The function QC_plots grew out of phase 4 of QC_GWAS. It carries out three functions, hence the vague name: it calculates lambda, it applies the QQ filters, and it creates the QQ and Manhattan plots (a separate function is available for creating regional-association plots: see below). The function schematic is as follows:

Preparing the dataset: this step involves translating the dataset header to the standard column-names (by identify_column) and converting imputation status (by convert_impstatus). Both steps are optional, and are disabled by default. If the function cannot identify the imputation status column, it will generate a warning message and disable the imputation-status dependent filters.
Calculating the QC stats: here it generates the filters an calculates how many SNPs are removed. Lambda is also calculated at this point.
Creating a QQ graph of every variable for which filters have been specified. Every graph contains an unfiltered plot, plus plots for every effective filter. ("Effective" means "excludes more SNPs than the previous, less-stringent filter".)
Creating the Manhattan plot. The default Manhattan plot covers chromosomes 1 to 23 (X).
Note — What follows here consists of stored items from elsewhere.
theorem exec_cause_ne_overflow (hwidth : s.cfg.width = none) (hs : s.Safe) (h : exec i s = .next t)
    (ht : t.state = .faulted) : t.cause ≠ .overflow := by
  have hrow : canRaise i .overflow = false → t.cause ≠ .overflow := fun hfalse hc => by
    cases hfalse.symm.trans (hc ▸ canRaise_of_exec hs h ht)
  cases i with
  | add m1 m2 a b dst => exact State.commit_alu_checkRange_cause_ne_overflow (g := (· + ·)) hwidth hs h ht
  | mul m1 m2 a b dst => exact State.commit_alu_checkRange_cause_ne_overflow (g := (· * ·)) hwidth hs h ht
  | _ => exact hrow rfl

theorem exec_cause_ne_outputFull (hdepth : s.cfg.outDepth = none) (hs : s.Safe) (h : exec i s = .next t)
    (ht : t.state = .faulted) : t.cause ≠ .outputFull := by
  have hrow : canRaise i .outputFull = false → t.cause ≠ .outputFull := fun hfalse hc => by
    cases hfalse.symm.trans (hc ▸ canRaise_of_exec hs h ht)
  cases i with
  | output m1 a =>
    obtain ⟨v, -, -, rfl⟩ | ⟨c, hc, rfl⟩ | ⟨v, -, hfull, rfl⟩ := execOutput_cases h
    · exact absurd ht hs
    · obtain rfl | rfl := State.operandTests_cause hc <;> nofun
    · have hroom : s.cfg.outFits (s.outq.length + 1) = true := by rw [Config.outFits, hdepth, withinBound]
      cases hroom.symm.trans hfull
  | _ => exact hrow rfl

/-- Settles O45: a step that does not fault keeps the cause NONE, and one that faults has a cause of its row. -/
theorem unboundedInstanceNeverFills : Obligations.UnboundedInstanceNeverFills := by
  intro s t hr hnone h
  rw [step_eq_engineStep hr] at h
  obtain ⟨-, rfl⟩ | ⟨i, -, hi⟩ := State.engineStep_cases h
  · exact ⟨fun _ => nofun, fun _ => nofun⟩
  · by_cases ht : t.state = .faulted
    · exact ⟨fun hwidth => exec_cause_ne_overflow hwidth hr.safe hi ht,
        fun hdepth => exec_cause_ne_outputFull hdepth hr.safe hi ht⟩
    · rw [exec_cause_of_safe hi ht, hnone]
      exact ⟨fun _ => nofun, fun _ => nofun⟩

/-! ### `cause` has no influence -/

/-- The state with another `cause`. -/
def State.withCause (s : State) (c : Cause) : State := { s with cause := c }

/-- Two results of an instruction's pseudocode that are alike but for the cause of the state they reach. -/
def AlikeButCause (c : Cause) (r r' : Except Cause State) : Prop := r' = r.map fun t => t.withCause c

theorem State.resolve_withCause (s : State) (c : Cause) (p : Int) (m : Mode) :
    (s.withCause c).resolve p m = s.resolve p m := by
  cases m <;> rfl

theorem State.resolve2_withCause (s : State) (c : Cause) (p1 p2 : Int) (m1 m2 : Mode) :
    (s.withCause c).resolve2 p1 p2 m1 m2 = s.resolve2 p1 p2 m1 m2 := by
  simp only [State.resolve2, State.resolve_withCause]

theorem State.memWrite_withCause (s : State) (c : Cause) (a v : Int) :
    AlikeButCause c (s.memWrite a v) ((s.withCause c).memWrite a v) := by
  have hcheck : (s.withCause c).checkTarget a = s.checkTarget a := rfl
  unfold AlikeButCause State.memWrite
  rw [hcheck]
  cases s.checkTarget a <;> rfl

theorem State.alu_withCause (s : State) (c : Cause) (m1 m2 : Mode) (a b dst : Int) (f : Int → Int → Except Cause Int) :
    AlikeButCause c (s.alu m1 m2 a b dst f) ((s.withCause c).alu m1 m2 a b dst f) := by
  unfold AlikeButCause State.alu
  rw [State.resolve2_withCause]
  cases s.resolve2 a b m1 m2 with
  | error e => rfl
  | ok v =>
    cases hf : f v.1 v.2 with
    | error e => simp only [hf]; rfl
    | ok r =>
      have hwrite := s.memWrite_withCause c dst r
      unfold AlikeButCause at hwrite
      simp only [hf, hwrite]
      cases s.memWrite dst r <;> rfl

theorem State.jump_withCause (s : State) (c : Cause) (m1 m2 : Mode) (a b : Int) (taken : Int → Bool) :
    AlikeButCause c (s.jump m1 m2 a b taken) ((s.withCause c).jump m1 m2 a b taken) := by
  unfold AlikeButCause State.jump
  rw [State.resolve2_withCause]
  cases s.resolve2 a b m1 m2 with
  | error e => rfl
  | ok v =>
    cases ht : taken v.1 with
    | false => simp only [ht]; rfl
    | true =>
      simp only [ht]
      cases checkJumpTarget v.2 <;> rfl

theorem State.pushOutput_withCause (s : State) (c : Cause) (v : Int) :
    AlikeButCause c (s.pushOutput v) ((s.withCause c).pushOutput v) := by
  have hroom : (s.withCause c).cfg.outFits ((s.withCause c).outq.length + 1) = s.cfg.outFits (s.outq.length + 1) := rfl
  unfold AlikeButCause State.pushOutput
  rw [hroom]
  split <;> rfl

/-- No instruction's pseudocode looks at `cause`. -/
theorem exec_commits_alikeButCause (i : Instr) (s : State) (c : Cause) :
    ∃ r r', AlikeButCause c r r' ∧ exec i s = s.commit r ∧ exec i (s.withCause c) = (s.withCause c).commit r' := by
  cases i with
  | add m1 m2 a b dst => exact ⟨_, _, s.alu_withCause c m1 m2 a b dst _, rfl, rfl⟩
  | mul m1 m2 a b dst => exact ⟨_, _, s.alu_withCause c m1 m2 a b dst _, rfl, rfl⟩
  | lessThan m1 m2 a b dst => exact ⟨_, _, s.alu_withCause c m1 m2 a b dst _, rfl, rfl⟩
  | equals m1 m2 a b dst => exact ⟨_, _, s.alu_withCause c m1 m2 a b dst _, rfl, rfl⟩
  | jumpIfTrue m1 m2 cond target => exact ⟨_, _, s.jump_withCause c m1 m2 cond target _, rfl, rfl⟩
  | jumpIfFalse m1 m2 cond target => exact ⟨_, _, s.jump_withCause c m1 m2 cond target _, rfl, rfl⟩
  | input dst =>
    by_cases hdst : s.isCell dst
    · cases hq : s.inq with
      | nil => exact ⟨.ok _, .ok _, rfl, exec_input_of_nil hdst hq, exec_input_of_nil hdst hq⟩
      | cons v q => exact ⟨.ok _, .ok _, rfl, exec_input_of_cons hdst hq, exec_input_of_cons hdst hq⟩
    · exact ⟨.error _, .error _, rfl, exec_input_of_not_isCell hdst, exec_input_of_not_isCell hdst⟩
  | output m1 a =>
    refine ⟨_, _, ?_, rfl, rfl⟩
    rw [State.resolve_withCause]
    cases s.resolve a m1 with
    | error e => rfl
    | ok v =>
      have hpush := s.pushOutput_withCause c v
      unfold AlikeButCause at hpush ⊢
      simp only [hpush]
      cases s.pushOutput v <;> rfl
  | halt => exact ⟨.ok _, .ok _, rfl, rfl, rfl⟩
  | illegal w => exact ⟨.error _, .error _, rfl, rfl, rfl⟩

/-- An instruction's end in a state with another cause: the same, but for the cause. -/
theorem exec_withCause (h : exec i s = .next t) (c : Cause) : ∃ e, exec i (s.withCause c) = .next (t.withCause e) := by
  obtain ⟨r, r', halike, hr, hr'⟩ := exec_commits_alikeButCause i s c
  unfold AlikeButCause at halike
  subst halike
  rw [hr] at h
  obtain rfl | ⟨e, rfl, rfl⟩ := State.commit_eq_next_iff.mp h
  · exact ⟨c, hr'⟩
  · exact ⟨e, hr'⟩

theorem State.engineStep_withCause (h : s.engineStep = .next t) (c : Cause) :
    ∃ e, (s.withCause c).engineStep = .next (t.withCause e) := by
  have hfetch : (s.withCause c).fetchInstr = s.fetchInstr := State.fetchInstr_congr rfl rfl rfl
  rw [State.engineStep, hfetch]
  obtain ⟨hf, rfl⟩ | ⟨i, hf, hi⟩ := State.engineStep_cases h
  · exact ⟨.fetchOob, by rw [hf]; rfl⟩
  · simpa only [hf] using exec_withCause hi c

theorem State.accepts_withCause (s : State) (c : Cause) (cmd : HostCommand) :
    (s.withCause c).accepts cmd = s.accepts cmd := by
  cases cmd <;> rfl

theorem State.hostEffect_withCause (s : State) (c : Cause) (cmd : HostCommand) :
    ∃ e, (s.withCause c).hostEffect cmd = (s.hostEffect cmd).withCause e := by
  cases cmd with
  | construct image => exact ⟨.none, rfl⟩
  | resetMemory image => exact ⟨.none, rfl⟩
  | run =>
    refine ⟨c, ?_⟩
    have hstate : (s.withCause c).state = s.state := rfl
    simp only [State.hostEffect, State.startRun_eq, hstate]
    split <;> rfl
  | resume =>
    refine ⟨c, ?_⟩
    have hstate : (s.withCause c).state = s.state := rfl
    simp only [State.hostEffect, State.resumeRun_eq, hstate]
    split <;> rfl
  | _ => exact ⟨c, rfl⟩

/-- R158: `fault_cause` is the one command whose answer depends on `cause`. -/
theorem State.hostAnswer_withCause (s : State) (c : Cause) {cmd : HostCommand} (hcmd : cmd ≠ .faultCause) :
    (s.withCause c).hostAnswer cmd = s.hostAnswer cmd := by
  cases cmd with
  | faultCause => exact absurd rfl hcmd
  | _ => rfl

theorem State.command_withCause (s : State) (c : Cause) (cmd : HostCommand) :
    (∃ e, ((s.withCause c).command cmd).1 = (s.command cmd).1.withCause e) ∧
      (cmd ≠ .faultCause → ((s.withCause c).command cmd).2 = (s.command cmd).2) := by
  unfold State.command
  rw [State.accepts_withCause]
  split
  · exact ⟨s.hostEffect_withCause c cmd, s.hostAnswer_withCause c⟩
  · exact ⟨⟨c, rfl⟩, fun _ => rfl⟩

/-! ### A step without the engine -/

/-- R161: the step of an idle engine is its host's next command. -/
theorem step_of_idle {cmd : HostCommand} {rest : List HostCommand} (hidle : s.busy = false)
    (htodo : s.hostTodo = cmd :: rest) :
    step s = .next { (State.command { s with hostTodo := rest } cmd).1 with
      hostReplies := (State.command { s with hostTodo := rest } cmd).1.hostReplies
        ++ [(State.command { s with hostTodo := rest } cmd).2] } := by
  rw [step_eq_hostStep hidle, State.hostStep, htodo]

theorem step_of_no_command (hidle : s.busy = false) (htodo : s.hostTodo = []) : step s = .fault .noMove := by
  rw [step_eq_hostStep hidle, State.hostStep, htodo]

theorem step_of_not_runnable (hbusy : s.busy = true) (hs : s.state ≠ .runnable) : step s = .fault .stepUndefined := by
  rw [step, hbusy]
  cases hstate : s.state with
  | runnable => exact absurd hstate hs
  | _ => rfl

/-- The model's stops do not depend on `cause`. -/
theorem step_fault_withCause {r : Fault} (h : step s = .fault r) (c : Cause) : step (s.withCause c) = .fault r := by
  cases hbusy : s.busy with
  | true =>
    by_cases hs : s.state = .runnable
    · obtain ⟨t, ht⟩ := State.engineStep_total s
      cases ((step_eq_engineStep ⟨hs, hbusy⟩).trans ht).symm.trans h
    · exact (step_of_not_runnable (s := s.withCause c) hbusy hs).trans ((step_of_not_runnable hbusy hs).symm.trans h)
  | false =>
    cases htodo : s.hostTodo with
    | nil =>
      exact (step_of_no_command (s := s.withCause c) hbusy htodo).trans ((step_of_no_command hbusy htodo).symm.trans h)
    | cons cmd rest => cases (step_of_idle hbusy htodo).symm.trans h

/-- Settles O46: the engine's step by its instruction, the host's by its command, and the stops. -/
theorem causeNeverInfluences : Obligations.CauseNeverInfluences := by
  refine fun s c => ⟨fun t h => ?_, fun r h => step_fault_withCause h c⟩
  obtain ⟨hr, hengine⟩ | ⟨cmd, rest, hidle, htodo, rfl⟩ := step_cases h
  · obtain ⟨e, he⟩ := State.engineStep_withCause hengine c
    exact ⟨t.withCause e, (step_eq_engineStep (s := s.withCause c) hr).trans he, rfl, .inl rfl⟩
  · have hstep := step_of_idle (s := s.withCause c) hidle htodo
    obtain ⟨⟨e, he⟩, hreply⟩ := State.command_withCause { s with hostTodo := rest } c cmd
    unfold State.withCause at hstep he hreply
    rw [he] at hstep
    refine ⟨_, hstep, rfl, ?_⟩
    by_cases hcmd : cmd = .faultCause
    · exact .inr ⟨hidle, by rw [htodo, hcmd]; rfl⟩
    · rw [hreply hcmd]
      exact .inl rfl

end Sys2Proof.Machine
Fields for XY, Y and M are added when such SNPs are present.

Value

An object of class 'list' with the following components:

`lambda`	vector of the lambda values of all SNPs, genotyped SNPs and imputed SNPs, respectively.
`ignore_impstatus`	logical value indicating whether imputation status was used when applying the filters.
`FRQfilter_names`, `HWEfilter_names`, `calfilter_names`, `impfilter_names`	character vectors naming the specified QQ filters.
`FRQfilter_N`, `HWEfilter_N`, `calfilter_N`, `impfilter_N`	numeric vectors; the number of SNPs removed by the specified filters. Note that the filters are sorted before being applied, so the order may not match that of the input. Check the `filter_names` output to see the order that was used inside `QC_plots`.
`Manfilter_N`	numeric; the number of SNPs removed by the Manhattan filter. This does not include those SNPs removed because they lacked p or chromosome/position-values, or failed the p-cutoff threshold.

Note

By default, QC_plots expects dataset to use the standard column-names used by QC_GWAS. A translation table can be specified in header_translations to allow non-standard names. See translate_header for more information.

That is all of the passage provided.